Wow.  I finally got to see the gallery !  Thank you whoever fixed it  ::love::


----------



## SoniCX (Apr 14, 2003)

> _Originally posted by Cheryl _
> *Wow.  I finally got to see the gallery !  Thank you whoever fixed it  ::love:: *




you can see it? i can see that I could see something ... but i don't. sounds kinda crazy but thats the way it is.


----------



## Cheryl (Apr 14, 2003)

Exactly what do you have when you go to the gallery? What browser are you using?


----------



## SoniCX (Apr 15, 2003)

I am just losing the contact to the server.

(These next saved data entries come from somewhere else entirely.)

/-- A ring that the Porter may use: enabled, in populated memory, with a Porter to use it. -/
def State.ringUp (s : State) (ring : Nat) : Bool :=
  ffLog (s.freeRing ring) != 0 && (s.region (ffBase (s.freeRing ring))).isSome && ((s.die 0).st == .good || (s.die 1).st == .good)

/-- The Porter as a producer: false while the ring is full. -/
def State.giveFrame (s : State) (ring frame : Nat) : State × Bool :=
  if !s.ringUp ring then (s, false)
  else
    let b := ffBase (s.freeRing ring)
    let n := 2 ^ ffLog (s.freeRing ring)
    let (s, x) := s.readMem b 8
    let put : W32 := BitVec.ofNat 32 x
    let take : W32 := BitVec.ofNat 32 (x / 2 ^ 32)
    if n ≤ (put - take).toNat then (s, false)
    else ((s.writeMem b 4 (put + 1).toNat).writeMem (b + 64 + 8 * (put.toNat % n)) 8 (frame + 1), true)

/-- A frame goes back to its ring, or is kept while the ring is full. -/
def State.returnFrame (s : State) (x : Nat × Nat) : State :=
  match s.giveFrame x.1 x.2 with
  | (s, true) => s
  | (s, false) => { s with keptFrames := s.keptFrames ++ [x] }

/-- R69: the Porter takes the entry at TAKE, or waits for a reservation to be filled. -/
def execFreeFrameTake (ring : Nat) (s : State) : Host.Outcome State Fault Refusal :=
  .next (
    if !s.ringUp ring then s
    else
      let b := ffBase (s.freeRing ring)
      let n := 2 ^ ffLog (s.freeRing ring)
      let (s, take) := s.readMem (b + 4) 4
      let at_ := b + 64 + 8 * (take % n)
      let (s, e) := s.readMem at_ 8
      if e % 2 == 0 then s
      else
        let s := (s.writeMem at_ 8 0).writeMem (b + 4) 4 ((take + 1) % 2 ^ 32)
        { s with taken := s.taken ++ [(ring, bitsOf e 18 34 * 262144)] })

/-! ## The engine (R66, R67) -/

def State.annex (s : State) (a : Nat) : Annex := (s.annexes[a]?).getD Annex.reset

def State.modAnnex (s : State) (a : Nat) (f : Annex → Annex) : State := { s with annexes := s.annexes.setIfInBounds a (f (s.annex a)) }

def Annex.pending (x : Annex) : Bool := x.mgrb.extractLsb' 0 4 != 0#4 && x.mghd != x.mgtl

/-- A command of the ring. -/
def migCmd (x at_ : Nat) : MigCmd :=
  { va := BitVec.ofNat 64 (bitsOf x 0 57), asid := bitsOf x 64 13, big := bitsOf x 80 1 == 1, dst := bitsOf x 128 64, token := BitVec.ofNat 32 (bitsOf x 224 32),
    badFrame := false, at_ := some at_ }

/-- The next command of an engine: one from each ring in turn while both hold some. LOGN = 0 disables the engine (R66). -/
def State.nextMove (s : State) (a : Nat) : State × Option MigCmd :=
  let x := s.annex a
  if x.mgrb.extractLsb' 0 4 == 0#4 then (s, none)
  else match x.porter with
  | m :: rest =>
    if x.pending && x.turn then fromRing s x
    else (s.modAnnex a fun x => { x with porter := rest, turn := true }, some m)
  | [] => if x.pending then fromRing s x else (s, none)
where
  fromRing (s : State) (x : Annex) : State × Option MigCmd :=
    let at_ := (x.mgrb.extractLsb' 12 40).toNat * 4096 + 32 * (x.mghd.toNat % 2 ^ (x.mgrb.extractLsb' 0 4).toNat)
    let (s, c) := s.readQuiet at_ 32
    (s.modAnnex a fun x => { x with turn := false }, some (migCmd c at_))

/-- The function a command's events go to. -/
def State.moveVf (s : State) (m : MigCmd) : Nat :=
  let a := (s.asidEntry none m.asid).2
  if a.getLsbD 0 then asidVf a else 0

/-- A move ends with a STATUS: 1 DONE, 2 NOT_LEAF, 3 BAD_DEST, 4 ABORTED, 5 BAD_TYPE. The Porter gets back the old frame, or the
frame that was not used; a bad one it discards. -/
def State.endMove (s : State) (a : Nat) (m : MigCmd) (status old : Nat) : State :=
  let vf := s.moveVf m
  let s := match m.at_ with
    | some p => (s.writeQuiet (p + 24) 4 status).modAnnex a fun x => { x with mghd := x.mghd + 1 }
    | none =>
      if status == 1 then match s.region old with
        | some r => s.returnFrame (r, old)
        | none => s
      else if status == 3 then s
      else match s.region m.dst with
        | some r => { s with taken := s.taken ++ [(r, m.dst)] }
        | none => s
  let s := s.modAnnex a fun x => { x with cur := none, stage := .idle }
  (s.postEvent .migrationDone vf (2 + a) (2 + a + 2 ^ 32 * status + 2 ^ 64 * m.token.toNat)).push (.migrationCommand a)

/-- A broadcast over the page of a move. -/
def State.sweepPage (s : State) (a : Nat) (m : MigCmd) (inv : Bool) : State :=
  let lo := m.va.toNat / m.size * m.size
  (s.startMaint inv 0 m.asid lo (lo + m.size) (s.moveVf m) (.migration a)).1

/-- R67 steps 1 to 3: the engine takes a command and write-protects its page. -/
def execMigrationCommand (a : Nat) (s : State) : Host.Outcome State Fault Refusal :=
  .next (
    let x := s.annex a
    if 2 ≤ a || x.cur.isSome || (s.die (2 + a)).st != .good || (s.die (2 + a)).frozen then s
    else match s.nextMove a with
      | (_, none) => s
      | (s', some m) =>
        if s'.eventsBlocked (s'.moveVf m) then s
        else match s'.uncounted fun s => s.findLeaf m.asid m.va with
          | (s, none) => s.endMove a m 2 0
          | (s, some (at_, e, big)) =>
            if big != m.big then s.endMove a m 2 0
            else if leafType e != 0 then s.endMove a m 5 0
            else if m.badFrame || !s.frameOk (s.moveVf m) m.dst m.size then s.endMove a m 3 0
            else
              let s := s.writeQuiet at_ 8 (guarded e).toNat
              (s.modAnnex a fun x => { x with cur := some (m, e, at_), stage := .guarded }).sweepPage a m true)

/-- R67 steps 4 to 8, each when the broadcast before it is complete. -/
def execMigrationInvalidationDone (a : Nat) (s : State) : Host.Outcome State Fault Refusal :=
  .next (
    let x := s.annex a
    match x.cur with
    | none => s.push (.migrationCommand a)
    | some (m, e, at_) =>
      let old := frameOf m.big e
      if (s.die (2 + a)).st != .good || (s.die (2 + a)).frozen || (s.maints.any fun o => o.owner == .migration a) || !s.homesUp old m.size || !s.homesUp m.dst m.size then s
      else match x.stage with
        | .guarded =>
          let far := match s.region m.dst with | some r => 2 ≤ r | none => false
          let s := (s.uncounted fun s => (State.copyLines (old / 128) (m.dst / 128) far (m.size / 128) s, ())).1
          let (s, now) := s.readQuiet at_ 8
          if now == (guarded e).toNat then
            ((s.writeQuiet at_ 8 (movedLeaf e m.dst far).toNat).modAnnex a fun x => { x with stage := .copied }).sweepPage a m true
          else (s.modAnnex a fun x => { x with stage := .undone }).sweepPage a m true
        | .copied => (s.modAnnex a fun x => { x with stage := .waking true }).sweepPage a m false
        | .undone => (s.modAnnex a fun x => { x with stage := .waking false }).sweepPage a m false
        | .waking done => if s.eventsBlocked (s.moveVf m) then s else s.endMove a m (if done then 1 else 4) old
        | .idle => s)

/-! ## The Porter's moves (R69) -/

def migWindow (x : Nat) : Option MigWindow :=
  let w : MigWindow := ⟨bitsOf x 0 13, bitsOf x 64 57, bitsOf x 16 32⟩
  if bitsOf x 13 3 != 0 || bitsOf x 48 16 != 0 || bitsOf x 121 7 != 0 || w.len == 0 || 2 ^ 56 ≤ w.lo || w.lo % 2097152 != 0 then none else some w

/-- The windows, read at their home. -/
def State.readWindows (s : State) : State :=
  if s.mgwt.getLsbD 0 then
    let (s, x) := s.readMem ((s.mgwt.extractLsb' 7 45).toNat * 128) 128
    { s with windows := (List.range 8).filterMap fun k => migWindow (bitsOf x (128 * k) 128) }
  else { s with windows := [] }

/-- R69: once an interval the Porter reads the windows and gives back the frames it keeps. -/
def State.porterInterval (s : State) : State :=
  if (s.die 0).st == .good || (s.die 1).st == .good then
    s.keptFrames.foldl (fun s x => s.returnFrame x) { s.readWindows with keptFrames := [] }
  else s

/-- Sampling intervals that are over, oldest first: each ends with its hot lists. -/
def State.endIntervals : Nat → State → State
  | 0, s => s
  | n + 1, s =>
    let now := s.hotStart + s.interval
    State.endIntervals n { (if s.hotctl.getLsbD 0 then s.hotLists now else s) with hotStart := now }

/-- R64, R65, R69: the end of the sampling intervals that are over; it waits for a home that is in reset (R431). -/
def State.closeIntervals (s : State) : State :=
  if s.intervalOver then
    let t := (State.endIntervals ((s.time - s.hotStart) / s.interval) s).porterInterval
    if t.homeHeld && !s.homeHeld then s else t
  else s

def execHotlistIntervalEnd (s : State) : Host.Outcome State Fault Refusal := .next s.closeIntervals

/-- The pages of the hot lists as they stand in memory. -/
def State.hotPages (s : State) : State × List Nat :=
  (List.range 14).foldl (fun (x : State × List Nat) c =>
    let at_ := hotBase x.1 + 1024 * c
    let (s, n) := x.1.readMem (at_ + 4) 1
    (List.range n).foldl (fun (y : State × List Nat) k =>
      let (s, e) := y.1.readMem (at_ + 16 + 8 * k) 8
      (s, y.2 ++ [e % 2 ^ 34])) (s, x.2)) (s, [])

/-- One pick of the firmware becomes a command, where it may: its function is in hardware mode, its page lies in a window, a valid
leaf maps it to a page of a hot list, and a frame has been taken for it. -/
def State.pickMove (s : State) (a : Nat) (hot : List Nat) (p : MigPick) : State :=
  let va := p.va.toNat / 262144 * 262144
  let vf := asidVf (s.asidEntry none p.asid).2
  match s.taken.find? fun x => x.1 == p.ring, s.findLeaf p.asid (BitVec.ofNat 64 va) with
  | some x, (s, some (_, e, false)) =>
    if (s.fn vf).dsr.getLsbD 3 || !(s.windows.any fun w => w.asid == p.asid && w.lo ≤ va && va < w.lo + 2097152 * w.len) ||
        !hot.contains (leafFrame e / 262144) then s
    else
      let m : MigCmd := { va := BitVec.ofNat 64 va, asid := p.asid, big := false, dst := x.2, token := BitVec.allOnes 32, badFrame := !((s.region x.2).any fun r => decide (2 ≤ r) == decide (2 ≤ p.ring)),
                          at_ := none }
      ({ s with taken := s.taken.erase x }.modAnnex a fun y => { y with porter := y.porter ++ [m] }).push (.migrationCommand a)
  | _, _ => s

/-- R69: the Porter moves pages of its choice, within the windows of the interval. -/
def execPorterMigrationSelect (a : Nat) (picks : List MigPick) (s : State) : Host.Outcome State Fault Refusal :=
  .next (
    if 2 ≤ a || (s.die (2 + a)).st != .good || !((s.die 0).st == .good || (s.die 1).st == .good) then s
    else
      if !s.mgwt.getLsbD 0 || picks.isEmpty then s
      else
        let (s, hot) := s.hotPages
        picks.foldl (fun s p => s.pickMove a hot p) s)

/-! ## The page-fault service in hardware mode (R34, R386) -/

/-- The Porter ends its oldest record: it maps the page and wakes the split, or hands the record to the function. -/
def execPorterFaultService (hall : Nat) (map : Option PteWrite) (s : State) : Host.Outcome State Fault Refusal :=
  .next (match (s.porter hall).faults with
    | [] => s
    | r :: rest =>
      let x := r.bits.toNat
      let va := bitsOf x 0 57
      let asid := bitsOf x 64 13
      let took (s : State) : State := s.modPorter hall fun p => { p with faults := rest }
      if (s.die hall).st != .good then s
      else match map with
        | some w =>
          if !s.inWindow r.vf w.pa || w.pa % 8 != 0 then s
          else
            let s := (took s).writeMem w.pa 8 w.value.toNat
            let lo := va / 262144 * 262144
            (s.startMaint false 0 asid lo (lo + 262144) r.vf .porter).1.postEvent .pageMapped r.vf hall (va + 2 ^ 64 * asid)
        | none => if s.eventsBlocked r.vf then s else (took s).postEvent .fault r.vf hall x)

I use Internet Explorer 6.

I see what you should see, but I just see the first three pictures. Then after he tried long enough the connection to the server breaks up. When I clicl one of the first three pictures then a new side opens but - again - I can not see the picture, just the side with everything else.


----------



## Cheryl (Apr 15, 2003)

Have you tired using the reload button?


----------



## SoniCX (Apr 16, 2003)

hehe - (no clue what you think about me) - but yes I have. Maybe its my just my Internet connection. In the last weeks it got slower and slower.


----------



## Cheryl (Apr 16, 2003)

Could very well be. Empty your history and internet/disk cache from the Edit menu>Preferences. That might improve things.


----------



## acidtuch10 (Apr 20, 2003)

I tried to add a picture to the gallery --- under the computer system cat... but not sure how to do it .can find the "add picture option... (musta not had enough coffee yet) can anyone assist??

Thank you


----------



## Cheryl (Apr 20, 2003)

When you get to the main page (just click on the gallery link) Look at to top right. there is a link called Upload photos.  The next page, your name, then the category. Right under there click on the browse button.  this is where you point to where you picture is on your hard drive. Once you fill out all the other fields, then click on the upload button at the bottom.


----------